Sounds like the passenger would have be extremely sick for there to be concern for TSA agents. They are only going so far as to take temperatures, is that correct?
Our office got a notice from DHEC along those lines.
Re TSA - the ones they would be screening would be in the early stages and not that infectious
Any interested resident or health care provider, EMS, etc. can sign up for the state's Health Preparedness Network for the latest information regarding the virus and protection from it here:
That's an excellent resource, Dr. Badmus. Thank you!
By the way I read that Rwanda in Africa is now screening all American visitors for Ebola!
We've got another reader question, this one about shipments coming into the Port of Charleston from West Africa.
While I don't imagine anyone here is an expert of procedure at the port, are shipping containers something to be concerned about?
Viruses need living cells to replicate -
This is definitely a DHEC issue.
I know the DHEC director addresses
Dr. Badmus, has DHEC had any communication with the port regarding precautionary measures?
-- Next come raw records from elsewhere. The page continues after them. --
-- ==== Sys2Proof/Laws/FrameBoot.lean ====
section
/-! SUPPORT. What each operation of Observe.lean, Boot.lean, Receive.lean, Issue.lean, Tick.lean leaves: one lemma each, by Frame.lean. -/

set_option maxRecDepth 8000
set_option linter.all false

namespace Sys2Proof.Machine

theorem traceOut_frame {m0 : Nat} (hm0 : m0 &&& 2147483648 = 2147483648) (w : FifoWord) (s : State) :
    proj m0 (traceOut w s).2 = proj m0 s := by
  refine proj_mono hm0 ?_
  unfold traceOut
  try dsimp -proj only
  repeat' first
    | simp +decide only [↓drawFree_frame, ↓proj_ite, ↓proj_iteP, ite_self]
    | ((with_reducible refine proj_mk_trans ?_ ?_); · ((fail_if_success with_reducible rfl); rfl))
    | split

theorem popTrace_frame {m0 : Nat} (hm0 : m0 &&& 2147483904 = 2147483904) (n : Nat) (s : State) :
    proj m0 (popTrace n s).2 = proj m0 s := by
  refine proj_mono hm0 ?_
  unfold popTrace
  try dsimp -proj only
  repeat' first
    | simp +decide only [↓traceOut_frame, ↓proj_ite, ↓proj_iteP, ite_self]
    | ((with_reducible refine proj_mk_trans ?_ ?_); · ((fail_if_success with_reducible rfl); rfl))
    | (with_reducible refine (snd_eq (by assumption) (traceOut_frame (by decide) _ _)).trans ?_)
    | split

theorem popStream_frame {m0 : Nat} (hm0 : m0 &&& 2147483904 = 2147483904) (n : Nat) (a1 : Nat) (a2 : List Nat) (a3 : State) :
    proj m0 (popStream n a1 a2 a3).2 = proj m0 a3 := by
  refine proj_mono hm0 ?_
  fun_induction popStream n a1 a2 a3
  try dsimp -proj only
  repeat' first
    | simp +decide only [↓popTrace_frame, ↓proj_ite, ↓proj_iteP, ite_self]
    | ((with_reducible refine proj_mk_trans ?_ ?_); · ((fail_if_success with_reducible rfl); rfl))
    | (with_reducible refine (snd_eq (by assumption) (popTrace_frame (by decide) _ _)).trans ?_)
    | (with_reducible refine Eq.trans (by assumption) ?_)
    | (with_reducible refine (snd_eq (by assumption) (by assumption)).trans ?_)
    | (with_reducible refine (trip_eq (by assumption) (by assumption)).trans ?_)
    | (with_reducible intro _)
    | (dsimp -proj +zetaDelta only)
    | split

theorem popRecords_frame {m0 : Nat} (hm0 : m0 &&& 2147483904 = 2147483904) (max : Nat) (s : State) :
    proj m0 (popRecords max s).2 = proj m0 s := by
  refine proj_mono hm0 ?_
  unfold popRecords
  try dsimp -proj only
  repeat' first
    | simp +decide only [↓drawFree_frame, ↓popStream_frame, ↓proj_ite, ↓proj_iteP, ite_self]
    | (with_reducible refine (foldl_proj _ _ ?_ _).trans ?_; intro _ _)
    | (with_reducible refine (foldl_projP _ _ ?_ _).trans ?_; intro _ _)
    | ((with_reducible refine proj_mk_trans ?_ ?_); · ((fail_if_success with_reducible rfl); rfl))
    | split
Sorry, the director addressed this issue last week.
The primary concern is a person coming from the affected region. We are in contact with US Customs and the Harbor Pilots to survey passengers and crew in order to avoid anyone presenting symptoms and travel history from disembarking.
DHEC is definitely monitoring the ships coming into the charleston port that have previously stopped in west Africa.
I can't think of any viruses that would be transmitted in the inanimate cargo
West Nile virus came over with birds and/or mosquitoes
Back to the details of the disease, a reader would like to know a little more about what happens.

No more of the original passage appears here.